As for your comments, I'm afraid that your basic assumptions are not entirely correct, at least if you work with Windows. You can install all major browsers on that OS. It's not such a big effort and the benefits are clear, if there is a rendering error with one of them you can launch this browser and check in more depth what went wrong.

Regarding multiple IE versions, have you checked IE collection ?

Chris said...

Demiurg, here's the thing, my use for this is to do "cross browser" testing. That spans multiple OS's and multiple browsers. I can't do that on a single OS. I can't install Mac browsers on Windows and vice versa, or Linux browsers, etc. Yes, I do use VMWare Fusion to do local testing, and that suffices when I need that. So, it still leaves me wondering what I'd use BrowserSeal for in that case. I can cover a lot of different configs (browsers, OS's, versions, etc.) using crossbrowsertesting.com for example, and if I need to really delve in, or do local testing, then I just use my installed browsers, or VMWare, so I don't see what BrowserSeal does for me in terms of my particular testing needs. Maybe you can describe that more?
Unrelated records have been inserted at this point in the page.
-- ==== Sys2Proof/Machine/Loads.lean ====
section
/-! DEFINITION. The access unit's instructions (R118, R195 to R213): loads, stores, atomics, fences, stash, scratch
residency, tile state and tensor maps. -/

namespace Sys2Proof.Machine

/-! ## Loads and stores (R196 to R199) -/

/-- A load whose device has side effects, which in a hinge pair forces an exchange (R424). -/
def State.sideEffect (s : State) (pa : Nat) : Bool :=
  decide (s.seq = .control) && s.core.pair.any (fun p => !p.forces s.pc) && (s.place pa == .host || s.place pa == .persist)

/-- A load of form `f`: `n` bytes at `va`. -/
def State.loadForm (s : State) (f : Form) (n : Nat) (d a : Reg) (off : Word) (acq : Bool) :
    Host.Outcome State Fault Refusal :=
  run f s do
    let x ← s.src a
    s.dst d
    let va := x + off
    let pa ← s.access va n .load
    if s.sideEffect pa then stall (.force f.len)
    let t ← s.load f.len d va pa n acq
    return t.next f.len

/-- A store of form `f`: the low `n` bytes of g[d] at `va`; a release waits first (R134). The launch window takes
a doubleword in one write (R485). -/
def State.storeForm (s : State) (f : Form) (n : Nat) (d a : Reg) (off : Word) (rel : Bool) :
    Host.Outcome State Fault Refusal :=
  run f s do
    let x ← s.src a
    let y ← s.src d
    let va := x + off
    let pa ← s.access va n .store
    if rel then s.release
    let t ← s.store f.len va [(pa, toBytes n y.toNat)] (rel || s.place pa == .window)
    return t.next f.len

/-- LD (R197). -/
def execLd (z : BitVec 2) (d a : Reg) (o : BitVec 12) (s : State) : Host.Outcome State Fault Refusal :=
  s.loadForm .shared (accessBytes z) d a (imm12 o) false
/-- LD_ACQ (R197). -/
def execLdAcq (z : BitVec 2) (d a : Reg) (o : BitVec 12) (s : State) : Host.Outcome State Fault Refusal :=
  s.loadForm .shared (accessBytes z) d a (imm12 o) true
/-- LD_16: `ld.d` through g2 (R108). -/
def execLd16 (d : Reg) (i : BitVec 6) (s : State) : Host.Outcome State Fault Refusal :=
  s.loadForm { Form.shared with len := 2 } 8 d 2 (imm12 (offset8 i)) false
/-- ST (R197). -/
def execSt (z : BitVec 2) (d a : Reg) (o : BitVec 12) (s : State) : Host.Outcome State Fault Refusal :=
  s.storeForm .shared (accessBytes z) d a (imm12 o) false
/-- ST_REL (R197); in a hinge pair it forces an exchange (R424). -/
def execStRel (z : BitVec 2) (d a : Reg) (o : BitVec 12) (s : State) : Host.Outcome State Fault Refusal :=
  s.storeForm { Form.shared with exchange := true } (accessBytes z) d a (imm12 o) true
/-- ST_16: `st.d` through g2 (R108). -/
def execSt16 (d : Reg) (i : BitVec 6) (s : State) : Host.Outcome State Fault Refusal :=
  s.storeForm { Form.shared with len := 2 } 8 d 2 (imm12 (offset8 i)) false

/-! ## Atomics (R202, R203) -/

/-- Bytes of an atomic of width W. -/
def amoBytes : Width → Nat
  | .d64 => 8
  | .w32 => 4

/-- An atomic: the operand is g[b], the expected value of `cas` and the destination are g[d]. -/
def State.amoForm (s : State) (op : AmoOp) (q : AmoOrder) (n : Nat) (d a b : Reg) : Host.Outcome State Fault Refusal :=
  run { Form.shared with exchange := true } s do
    let va ← s.src a
    let y ← s.src b
    let cmp ← s.src d
    let pa ← s.access va n .atomic
    if q = .rel then s.release
    let t ← s.amo op d va pa n y cmp (q == .acq)
    return (t.foldAccess [va, BitVec.ofNat 64 n, y, cmp]).next 4

/-- AMO_SWAP (R203). -/
def execAmoSwap (q : AmoOrder) (w : Width) (d a b : Reg) (s : State) : Host.Outcome State Fault Refusal :=
  s.amoForm .swap q (amoBytes w) d a b
/-- AMO_CAS (R203). -/
def execAmoCas (q : AmoOrder) (w : Width) (d a b : Reg) (s : State) : Host.Outcome State Fault Refusal :=
  s.amoForm .cas q (amoBytes w) d a b
/-- AMO_ADD (R203). -/
def execAmoAdd (q : AmoOrder) (w : Width) (d a b : Reg) (s : State) : Host.Outcome State Fault Refusal :=
  s.amoForm .add q (amoBytes w) d a b
/-- AMO_AND (R203). -/
def execAmoAnd (q : AmoOrder) (w : Width) (d a b : Reg) (s : State) : Host.Outcome State Fault Refusal :=
  s.amoForm .and q (amoBytes w) d a b
/-- AMO_OR (R203). -/
def execAmoOr (q : AmoOrder) (w : Width) (d a b : Reg) (s : State) : Host.Outcome State Fault Refusal :=
  s.amoForm .or q (amoBytes w) d a b
/-- AMO_XOR (R203). -/
def execAmoXor (q : AmoOrder) (w : Width) (d a b : Reg) (s : State) : Host.Outcome State Fault Refusal :=
  s.amoForm .xor q (amoBytes w) d a b
/-- AMO_MIN (R203). -/
def execAmoMin (q : AmoOrder) (w : Width) (d a b : Reg) (s : State) : Host.Outcome State Fault Refusal :=
  s.amoForm .min q (amoBytes w) d a b
/-- AMO_MAX (R203). -/
def execAmoMax (q : AmoOrder) (w : Width) (d a b : Reg) (s : State) : Host.Outcome State Fault Refusal :=
  s.amoForm .max q (amoBytes w) d a b
/-- AMO_FADD (R203). -/
def execAmoFadd (q : AmoOrder) (d a b : Reg) (s : State) : Host.Outcome State Fault Refusal :=
  s.amoForm .fadd q 4 d a b

/-! ## Fences (R204) -/

/-- Every earlier load and atomic of the acting sequencer has returned. -/
def State.loaded (s : State) : Bool := s.core.mem.loads.all fun l => l.q != s.seq

/-- FENCE_ACQ (R204). -/
def execFenceAcq (s : State) : Host.Outcome State Fault Refusal :=
  run .shared s do
    waitFor s.loaded .release
    return s.acquire.next 4

/-- FENCE_REL (R204). -/
def execFenceRel (s : State) : Host.Outcome State Fault Refusal :=
  run { Form.shared with exchange := true } s do
    s.release
    return s.next 4

/-- FENCE_FULL (R204). -/
def execFenceFull (s : State) : Host.Outcome State Fault Refusal :=
  run { Form.shared with exchange := true } s do
    s.release
    return s.acquire.next 4

/-! ## The stash (R205 to R209) -/

/-- The virtual pages of a range, its count and alignment checked in that order (R205). -/
def State.pageRange (s : State) (va count : Word) : Try (List Word) := do
  check s (decide (1 ≤ count.toNat ∧ count.toNat ≤ 64))
  if va.toNat % 4096 ≠ 0 then raise 0x03 va
  return (List.range count.toNat).map fun i => va + BitVec.ofNat 64 (4096 * i)

/-- The 4 KiB frames of virtual pages, as global address / 4096 (R205): PGF where one is not HBM4E or LPDDR-6. -/
def State.framesOf (s : State) : List Word → Try (List Nat)
  | [] => .ok []
  | va :: l => do
    if (s.scratchOf va).isSome then raise 0x05 va
    let pa ← s.translate va .load
    if s.place pa ≠ .memory then raise 0x05 va
    let rest ← s.framesOf l
    return (pa / 4096) :: rest

/-- Map frames into free local pages, each word in I (R206). -/
def Core.mapStash (k : Core) : List (Nat × Nat) → Core
  | [] => k
  | (n, f) :: l => (k.setPage n ⟨.stash, 0, false, true, BitVec.ofNat 52 f⟩).mapStash l

/-- STASH_MAP (R206). -/
def execStashMap (d a b : Reg) (s : State) : Host.Outcome State Fault Refusal :=
  run .control s do
    let va ← s.src a
    let n ← s.src b
    s.dst d
    let pages ← s.pageRange va n
    let frames ← s.framesOf pages
    let new := (frames.filter fun f => (s.core.stashPage f).isNone).eraseDups
    let free := s.core.freeList
    if free.length < new.length then return (s.setG d 0).next 4
    else
      let t := { s with core := s.core.mapStash (free.zip new) }
      return (t.setG d n).next 4

/-- Words that core `k` holds in state `st` in the given frames. -/
def Core.wordsIn (k : Core) (st : WordState) (frames : List Nat) : List Nat :=
  (k.mem.stash.filter fun e => e.2 == st && frames.contains (e.1 / 1024)).map (·.1)

/-- Send the write-back of a line's words, at virtual address `va`, if the channel has room; the words go to V (R207). -/
def State.sendBack (s : State) (id : Nat) (va : Word) (line : Nat) (ws : List Nat) (n : Nat) : State × Nat :=
  let u := s.home (128 * line)
  if s.canPost s.unit u 1 then
    let vals := (List.range 32).filterMap fun i => if ws.contains (32 * line + i) then some (s.stashValue s.cur (32 * line + i)) else none
    let s := s.post s.unit u 7 s.ctx false false (.wb line (maskOf ws) vals) (.await s.cur s.seq id va.toNat)
    ({ s with core := s.core.setWords ws (some .V) }, n + 1)
  else (s, n)

/-- The next write-backs, at most as many as the channels take: `true` when no word is left. They wait for words in P, and for words
that the core fetches to store to a part of them. -/
def State.batch (s : State) (pages : List (Word × Nat)) : Try (State × Bool) :=
  let frames := pages.map (·.2)
  let addr (line : Nat) : Word := ((pages.find? (·.2 == line / 32)).elim 0 (·.1)) + BitVec.ofNat 64 (line % 32 * 128)
  if !(s.core.wordsIn .P frames).isEmpty ∨ frames.any fun f => s.pendingWord (4096 * f) 4096 then .ok (s.setStall .answer, false)
  else
    let own := s.core.wordsIn .O frames
    let lines := (own.map (· / 32)).eraseDups
    if lines.isEmpty then .ok (s, true)
    else
      let r := lines.foldl (fun (x : State × Nat) line => x.1.sendBack s.fresh (addr line) line (own.filter (· / 32 == line)) x.2) (s, 0)
      if r.2 = 0 then .ok (s.setStall .space, false)
      else .ok (r.1.setAwait r.2, false)

/-- Write back the O words of pages, each with its frame, and wait for the homes (R207): `true` when it is complete. -/
def State.writeBack (s : State) (pages : List (Word × Nat)) : Try (State × Bool) :=
  if s.pendingAnswer.any fun a => decide (a.left ≠ 0) then .ok (s.setStall .answer, false) else s.batch pages

/-- STASH_WB (R207). -/
def execStashWb (a b : Reg) (s : State) : Host.Outcome State Fault Refusal :=
  run { Form.control with exchange := true } s do
    let va ← s.src a
    let n ← s.src b
    let pages ← s.pageRange va n
    let frames ← s.framesOf pages
    let (t, done) ← s.writeBack ((pages.zip frames).filter fun x => (s.core.stashPage x.2).isSome)
    return if done then t.next 4 else t

/-- Unmap the frames: their words go to I, their pages are free (R208). -/
def Core.unmapStash (k : Core) (frames : List Nat) : Core :=
  (k.modMem fun m => { m with stash := m.stash.filter fun e => !frames.contains (e.1 / 1024) }).freePages fun p =>
    p.role == .stash && frames.contains p.frame.toNat

/-- STASH_UNMAP (R208). -/
def execStashUnmap (a b : Reg) (s : State) : Host.Outcome State Fault Refusal :=
  run { Form.control with exchange := true } s do
    let va ← s.src a
    let n ← s.src b
    let pages ← s.pageRange va n
    let frames ← s.framesOf pages
    let mapped := frames.filter fun f => (s.core.stashPage f).isSome
    let (t, done) ← s.writeBack ((pages.zip frames).filter fun x => mapped.contains x.2)
    let t' := t.spoilFills t.cur fun l => mapped.contains (l / 32)
    return if done then ({ t' with core := t'.core.unmapStash mapped }).next 4 else t

/-! ## Scratch residency (R210, R211) -/

/-- The scratch pages of a range, by position in the task's list: PGF where one is not the task's (R210). -/
def State.scratchRange (s : State) : List Word → Try (List (Nat × ScratchPage))
  | [] => .ok []
  | va :: l =>
    match s.scratchOf va with
    | none => raise 0x05 va
    | some p => do
      let rest ← s.scratchRange l
      return p :: rest

/-- Spill a resident scratch page into the forwarding table (R148, R210). -/
def State.spillPage (s : State) (i : Nat) (p : ScratchPage) : State :=
  match p.page with
  | none => s
  | some n =>
    if s.core.mem.spills.length ≥ 8 then s
    else
      let bs := readBytes s.mem (s.sramBase s.cur + 4096 * n) 4096
      let id := s.fresh
      let s := { s with fresh := id + 1, core := (s.core.modMem fun m => { m with spills := m.spills ++ [Spill.mk id p.frame bs] }).setPage n ⟨.free, 0, false, false, 0⟩ }
      s.modTask fun t => { t with scratch := setAt i { p with page := none } t.scratch }

/-- SPILL (R210); a ninth spill stalls until an entry frees (R148). -/
def execSpill (a b : Reg) (s : State) : Host.Outcome State Fault Refusal :=
  run { Form.control with exchange := true } s do
    let va ← s.src a
    let n ← s.src b
    let pages ← s.pageRange va n
    let ps ← s.scratchRange pages
    let t := ps.foldl (fun s p => s.spillPage p.1 p.2) s
    let rest ← t.scratchRange pages
    return if rest.all fun p => p.2.page.isNone then t.next 4 else t.setStall .space

/-- FILL (R211). -/
def execFill (d a b : Reg) (s : State) : Host.Outcome State Fault Refusal :=
  run { Form.control with exchange := true } s do
    let va ← s.src a
    let n ← s.src b
    s.dst d
    let pages ← s.pageRange va n
    let ps ← s.scratchRange pages
    let out := ps.filter fun p => p.2.page.isNone
    let free := s.core.freeList
    if free.length < out.length then return (s.setG d 0).next 4
    else
      let t := (out.zip free).foldl (fun s p => s.loadScratch p.1.1 p.2) s
      return (t.setG d n).next 4

/-! ## Tile state and tensor maps -/

/-- TSTATE (R212). -/
def execTstate (d a : Reg) (s : State) : Host.Outcome State Fault Refusal :=
  run .control s do
    let x ← s.src a
    s.dst d
    check s (bits x 6 58 == 0)
    return (s.setG d (s.core.tile (bits x 0 6))).next 4

/-- TMLD (R118, R213): four plain doubleword loads; ILL while a matrix stream is open (R174). A load that fails leaves the
map as it was (R199). -/
def execTmld (a : Reg) (m : BitVec 4) (s : State) : Host.Outcome State Fault Refusal :=
  run { Form.control with inPair := false, withMatrix := false } s do
    let va ← s.src a
    let ps ← s.accessDwords va 32 32 .load
    match s.gather ps with
    | .wait t => return t
    | .failed st a => return (← s.refused st (va + BitVec.ofNat 64 ((a - ps.head?.elim a (·.1)) / 8 * 8)) a).next 4
    | .got bs =>
      let x : TMap := BitVec.ofNat 256 (ofBytes bs)
      return ({ s with core := { s.core with vec := { s.core.vec with m := s.core.vec.m.set m.toNat x m.isLt } } }).next 4

/-- TMST (R118, R213): four plain doubleword stores. -/
def execTmst (a : Reg) (m : BitVec 4) (s : State) : Host.Outcome State Fault Refusal :=
  run .control s do
    let va ← s.src a
    let ps ← s.accessDwords va 32 32 .store
    let pa := ps.head?.elim 0 (·.1)
    let bs := toBytes 32 (s.core.vec.m.get m.toFin).toNat
    let t ← [0, 8, 16, 24].foldlM (fun (t : State) i => t.store 4 (va + BitVec.ofNat 64 i) [(pa + i, (bs.drop i).take 8)] false) s
    return t.next 4

end Sys2Proof.Machine
end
As for multiple IE's, I've had quite bad luck with that in the past. There are solutions, and I've tried a variety of them, but usually it doesn't seem to work that well. I'm finding that different VM images for VMWare fusion is a safer and more accurate representation.

Demiurg said...

Chris, are you sure you really need different OS ? According to the statistics browsers you can install on Windows cover 99% of the browser market share (and you can install Mac OS browser, i.e. Safari, on Windows)! Are you sure that 99% is not enough for you ?

Multiple IE had it's issues, but IE collection is a different project that was reported to work much better.

As for BrowserSeal, once you have all these browsers installed it will help you to easily take screenshots and visually compare them.